(Activity) In the records that follow, the lines from the one containing "entry 25). -/" to the one containing "s.eng with halted", inclusive, are to be given again exactly.

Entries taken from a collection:
########################################

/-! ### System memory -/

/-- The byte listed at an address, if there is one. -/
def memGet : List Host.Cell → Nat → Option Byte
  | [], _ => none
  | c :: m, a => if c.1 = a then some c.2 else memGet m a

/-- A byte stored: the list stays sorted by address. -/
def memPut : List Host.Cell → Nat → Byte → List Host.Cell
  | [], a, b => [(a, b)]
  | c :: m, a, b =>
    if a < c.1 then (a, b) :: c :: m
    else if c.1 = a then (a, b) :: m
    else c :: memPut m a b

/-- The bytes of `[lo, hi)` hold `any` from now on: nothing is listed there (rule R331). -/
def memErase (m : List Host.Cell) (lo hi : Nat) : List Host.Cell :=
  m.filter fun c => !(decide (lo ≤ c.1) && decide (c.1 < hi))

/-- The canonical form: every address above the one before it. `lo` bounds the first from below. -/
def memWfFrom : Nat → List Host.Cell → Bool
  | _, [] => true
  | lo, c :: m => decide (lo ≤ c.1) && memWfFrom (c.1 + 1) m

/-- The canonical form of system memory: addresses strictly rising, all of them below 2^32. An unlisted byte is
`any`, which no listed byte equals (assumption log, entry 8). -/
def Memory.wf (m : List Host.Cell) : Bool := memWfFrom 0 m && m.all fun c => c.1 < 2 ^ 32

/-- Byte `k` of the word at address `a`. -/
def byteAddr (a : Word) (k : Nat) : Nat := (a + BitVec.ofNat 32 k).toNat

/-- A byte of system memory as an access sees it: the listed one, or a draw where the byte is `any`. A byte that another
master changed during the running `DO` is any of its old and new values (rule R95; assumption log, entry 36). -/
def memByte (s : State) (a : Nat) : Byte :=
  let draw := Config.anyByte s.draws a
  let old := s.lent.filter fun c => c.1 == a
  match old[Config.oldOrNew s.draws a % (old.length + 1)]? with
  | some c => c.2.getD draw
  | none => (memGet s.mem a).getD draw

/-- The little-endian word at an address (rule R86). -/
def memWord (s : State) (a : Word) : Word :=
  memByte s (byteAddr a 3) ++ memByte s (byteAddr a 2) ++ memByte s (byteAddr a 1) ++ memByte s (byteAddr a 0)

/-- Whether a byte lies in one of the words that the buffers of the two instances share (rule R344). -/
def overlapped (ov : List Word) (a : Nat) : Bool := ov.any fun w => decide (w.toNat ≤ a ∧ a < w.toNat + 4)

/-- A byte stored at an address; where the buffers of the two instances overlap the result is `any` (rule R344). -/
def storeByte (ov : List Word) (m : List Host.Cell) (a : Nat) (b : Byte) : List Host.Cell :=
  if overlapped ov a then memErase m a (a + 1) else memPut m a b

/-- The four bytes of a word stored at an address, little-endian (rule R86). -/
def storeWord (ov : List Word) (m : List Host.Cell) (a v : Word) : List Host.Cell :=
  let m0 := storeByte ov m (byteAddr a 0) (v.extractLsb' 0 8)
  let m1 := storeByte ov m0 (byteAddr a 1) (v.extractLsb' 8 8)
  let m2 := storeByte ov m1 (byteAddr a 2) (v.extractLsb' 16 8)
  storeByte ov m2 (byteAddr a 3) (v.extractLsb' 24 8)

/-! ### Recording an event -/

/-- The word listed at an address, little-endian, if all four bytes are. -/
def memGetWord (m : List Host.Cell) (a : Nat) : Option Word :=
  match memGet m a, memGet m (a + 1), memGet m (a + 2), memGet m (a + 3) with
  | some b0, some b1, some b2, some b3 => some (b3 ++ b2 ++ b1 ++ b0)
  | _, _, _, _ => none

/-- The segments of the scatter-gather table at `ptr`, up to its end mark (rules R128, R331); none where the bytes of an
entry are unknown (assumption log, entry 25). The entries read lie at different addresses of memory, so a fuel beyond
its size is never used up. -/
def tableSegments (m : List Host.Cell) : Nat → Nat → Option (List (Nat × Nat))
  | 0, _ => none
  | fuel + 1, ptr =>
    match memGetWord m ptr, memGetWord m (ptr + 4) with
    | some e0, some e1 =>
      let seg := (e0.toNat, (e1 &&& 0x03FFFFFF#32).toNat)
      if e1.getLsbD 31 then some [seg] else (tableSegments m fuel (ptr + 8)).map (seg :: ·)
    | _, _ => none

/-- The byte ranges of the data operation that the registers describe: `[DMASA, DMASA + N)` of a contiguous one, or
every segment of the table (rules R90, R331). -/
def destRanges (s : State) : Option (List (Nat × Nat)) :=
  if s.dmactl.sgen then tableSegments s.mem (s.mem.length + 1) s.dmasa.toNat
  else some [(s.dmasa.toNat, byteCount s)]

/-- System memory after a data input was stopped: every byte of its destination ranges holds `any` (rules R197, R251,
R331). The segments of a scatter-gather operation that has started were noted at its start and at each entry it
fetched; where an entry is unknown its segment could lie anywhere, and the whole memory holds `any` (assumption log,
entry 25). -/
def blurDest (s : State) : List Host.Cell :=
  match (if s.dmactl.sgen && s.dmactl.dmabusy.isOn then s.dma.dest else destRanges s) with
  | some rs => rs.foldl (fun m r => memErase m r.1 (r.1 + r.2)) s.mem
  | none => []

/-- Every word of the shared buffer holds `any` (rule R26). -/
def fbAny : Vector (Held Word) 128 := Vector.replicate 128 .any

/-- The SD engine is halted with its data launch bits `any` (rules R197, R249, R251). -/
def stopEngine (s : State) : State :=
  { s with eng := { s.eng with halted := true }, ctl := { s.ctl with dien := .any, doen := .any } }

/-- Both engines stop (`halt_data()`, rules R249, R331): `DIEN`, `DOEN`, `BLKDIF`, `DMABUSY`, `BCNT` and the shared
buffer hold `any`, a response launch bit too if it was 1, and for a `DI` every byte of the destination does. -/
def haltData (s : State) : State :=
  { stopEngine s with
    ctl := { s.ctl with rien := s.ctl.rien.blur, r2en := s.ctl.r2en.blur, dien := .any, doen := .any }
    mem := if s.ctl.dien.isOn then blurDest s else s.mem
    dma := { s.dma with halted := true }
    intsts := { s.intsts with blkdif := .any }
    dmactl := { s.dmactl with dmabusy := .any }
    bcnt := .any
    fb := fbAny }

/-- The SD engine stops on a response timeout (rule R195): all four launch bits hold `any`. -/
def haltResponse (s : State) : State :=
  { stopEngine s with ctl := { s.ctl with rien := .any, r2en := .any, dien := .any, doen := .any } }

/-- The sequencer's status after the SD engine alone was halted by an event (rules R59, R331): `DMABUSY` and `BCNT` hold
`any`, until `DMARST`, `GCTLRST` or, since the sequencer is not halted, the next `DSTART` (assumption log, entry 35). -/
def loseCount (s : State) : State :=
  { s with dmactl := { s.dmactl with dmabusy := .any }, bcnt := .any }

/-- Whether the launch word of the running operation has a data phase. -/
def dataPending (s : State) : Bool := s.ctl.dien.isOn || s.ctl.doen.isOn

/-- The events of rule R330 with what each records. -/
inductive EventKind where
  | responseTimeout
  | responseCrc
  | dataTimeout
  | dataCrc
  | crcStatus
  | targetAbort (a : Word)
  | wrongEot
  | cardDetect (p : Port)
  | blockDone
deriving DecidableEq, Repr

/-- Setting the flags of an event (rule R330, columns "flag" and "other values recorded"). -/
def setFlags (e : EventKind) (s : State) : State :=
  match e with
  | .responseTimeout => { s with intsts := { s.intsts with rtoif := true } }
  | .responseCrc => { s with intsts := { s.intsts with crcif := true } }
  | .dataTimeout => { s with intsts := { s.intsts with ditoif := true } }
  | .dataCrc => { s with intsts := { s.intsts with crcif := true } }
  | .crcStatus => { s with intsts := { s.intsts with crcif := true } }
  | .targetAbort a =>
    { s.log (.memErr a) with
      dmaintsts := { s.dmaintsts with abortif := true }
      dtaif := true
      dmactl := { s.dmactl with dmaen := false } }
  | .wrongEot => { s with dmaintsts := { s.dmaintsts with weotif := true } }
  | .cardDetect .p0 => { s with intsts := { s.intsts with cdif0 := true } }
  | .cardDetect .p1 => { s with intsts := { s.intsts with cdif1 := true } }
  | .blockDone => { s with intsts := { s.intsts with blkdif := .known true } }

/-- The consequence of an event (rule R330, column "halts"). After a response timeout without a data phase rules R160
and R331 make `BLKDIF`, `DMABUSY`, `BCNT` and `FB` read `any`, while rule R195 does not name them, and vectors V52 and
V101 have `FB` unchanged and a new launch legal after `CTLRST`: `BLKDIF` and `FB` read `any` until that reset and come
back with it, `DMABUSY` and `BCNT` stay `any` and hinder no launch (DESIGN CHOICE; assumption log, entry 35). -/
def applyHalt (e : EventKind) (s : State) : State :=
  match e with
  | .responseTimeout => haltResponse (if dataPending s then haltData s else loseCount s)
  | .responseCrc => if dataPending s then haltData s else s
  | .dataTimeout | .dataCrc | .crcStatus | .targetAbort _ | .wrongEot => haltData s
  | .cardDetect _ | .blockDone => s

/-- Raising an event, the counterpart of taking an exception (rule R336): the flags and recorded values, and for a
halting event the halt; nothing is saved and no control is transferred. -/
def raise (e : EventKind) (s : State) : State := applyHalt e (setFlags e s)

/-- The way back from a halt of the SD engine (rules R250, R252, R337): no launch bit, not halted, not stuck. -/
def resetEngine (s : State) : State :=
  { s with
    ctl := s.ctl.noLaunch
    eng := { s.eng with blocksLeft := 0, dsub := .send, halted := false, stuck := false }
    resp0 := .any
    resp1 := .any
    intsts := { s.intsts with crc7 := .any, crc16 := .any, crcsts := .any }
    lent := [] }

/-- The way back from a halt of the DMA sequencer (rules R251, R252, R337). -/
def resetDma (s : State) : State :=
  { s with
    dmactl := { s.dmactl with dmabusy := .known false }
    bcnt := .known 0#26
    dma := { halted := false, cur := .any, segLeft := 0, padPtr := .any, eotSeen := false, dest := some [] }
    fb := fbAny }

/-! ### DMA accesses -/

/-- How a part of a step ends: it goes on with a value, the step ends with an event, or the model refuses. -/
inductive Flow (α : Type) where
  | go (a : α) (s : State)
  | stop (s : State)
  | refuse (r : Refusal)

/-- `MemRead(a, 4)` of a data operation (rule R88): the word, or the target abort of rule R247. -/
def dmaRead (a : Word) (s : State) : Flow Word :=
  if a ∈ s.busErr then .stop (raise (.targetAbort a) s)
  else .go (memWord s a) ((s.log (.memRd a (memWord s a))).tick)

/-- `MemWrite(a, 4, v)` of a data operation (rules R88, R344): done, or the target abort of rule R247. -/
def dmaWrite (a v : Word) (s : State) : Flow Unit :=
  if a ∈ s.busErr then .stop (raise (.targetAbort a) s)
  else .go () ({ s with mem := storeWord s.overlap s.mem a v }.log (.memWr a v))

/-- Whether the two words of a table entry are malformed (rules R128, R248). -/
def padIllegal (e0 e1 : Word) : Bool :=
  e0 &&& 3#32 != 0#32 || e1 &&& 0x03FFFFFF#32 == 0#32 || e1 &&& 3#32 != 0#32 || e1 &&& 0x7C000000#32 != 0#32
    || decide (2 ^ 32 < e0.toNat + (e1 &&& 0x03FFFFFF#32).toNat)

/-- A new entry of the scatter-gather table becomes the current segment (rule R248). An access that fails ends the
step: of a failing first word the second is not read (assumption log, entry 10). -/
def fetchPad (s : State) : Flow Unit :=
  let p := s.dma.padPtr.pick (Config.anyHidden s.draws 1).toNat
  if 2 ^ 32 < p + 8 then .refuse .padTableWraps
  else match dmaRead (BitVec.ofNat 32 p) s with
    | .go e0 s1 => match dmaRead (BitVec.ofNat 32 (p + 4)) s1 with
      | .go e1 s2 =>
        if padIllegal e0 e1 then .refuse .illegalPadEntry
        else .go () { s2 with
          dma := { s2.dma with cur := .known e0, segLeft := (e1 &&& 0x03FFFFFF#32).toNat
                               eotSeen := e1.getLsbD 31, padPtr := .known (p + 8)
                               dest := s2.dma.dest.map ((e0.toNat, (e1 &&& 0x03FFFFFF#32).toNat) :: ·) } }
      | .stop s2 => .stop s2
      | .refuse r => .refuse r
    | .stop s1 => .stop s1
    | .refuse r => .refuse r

########################################

(Solution to this exercise)
entry 25). -/
def blurDest (s : State) : List Host.Cell :=
  match (if s.dmactl.sgen && s.dmactl.dmabusy.isOn then s.dma.dest else destRanges s) with
  | some rs => rs.foldl (fun m r => memErase m r.1 (r.1 + r.2)) s.mem
  | none => []

/-- Every word of the shared buffer holds `any` (rule R26). -/
def fbAny : Vector (Held Word) 128 := Vector.replicate 128 .any

/-- The SD engine is halted with its data launch bits `any` (rules R197, R249, R251). -/
def stopEngine (s : State) : State :=
  { s with eng := { s.eng with halted := true }, ctl := { s.ctl with dien := .any, doen := .any } }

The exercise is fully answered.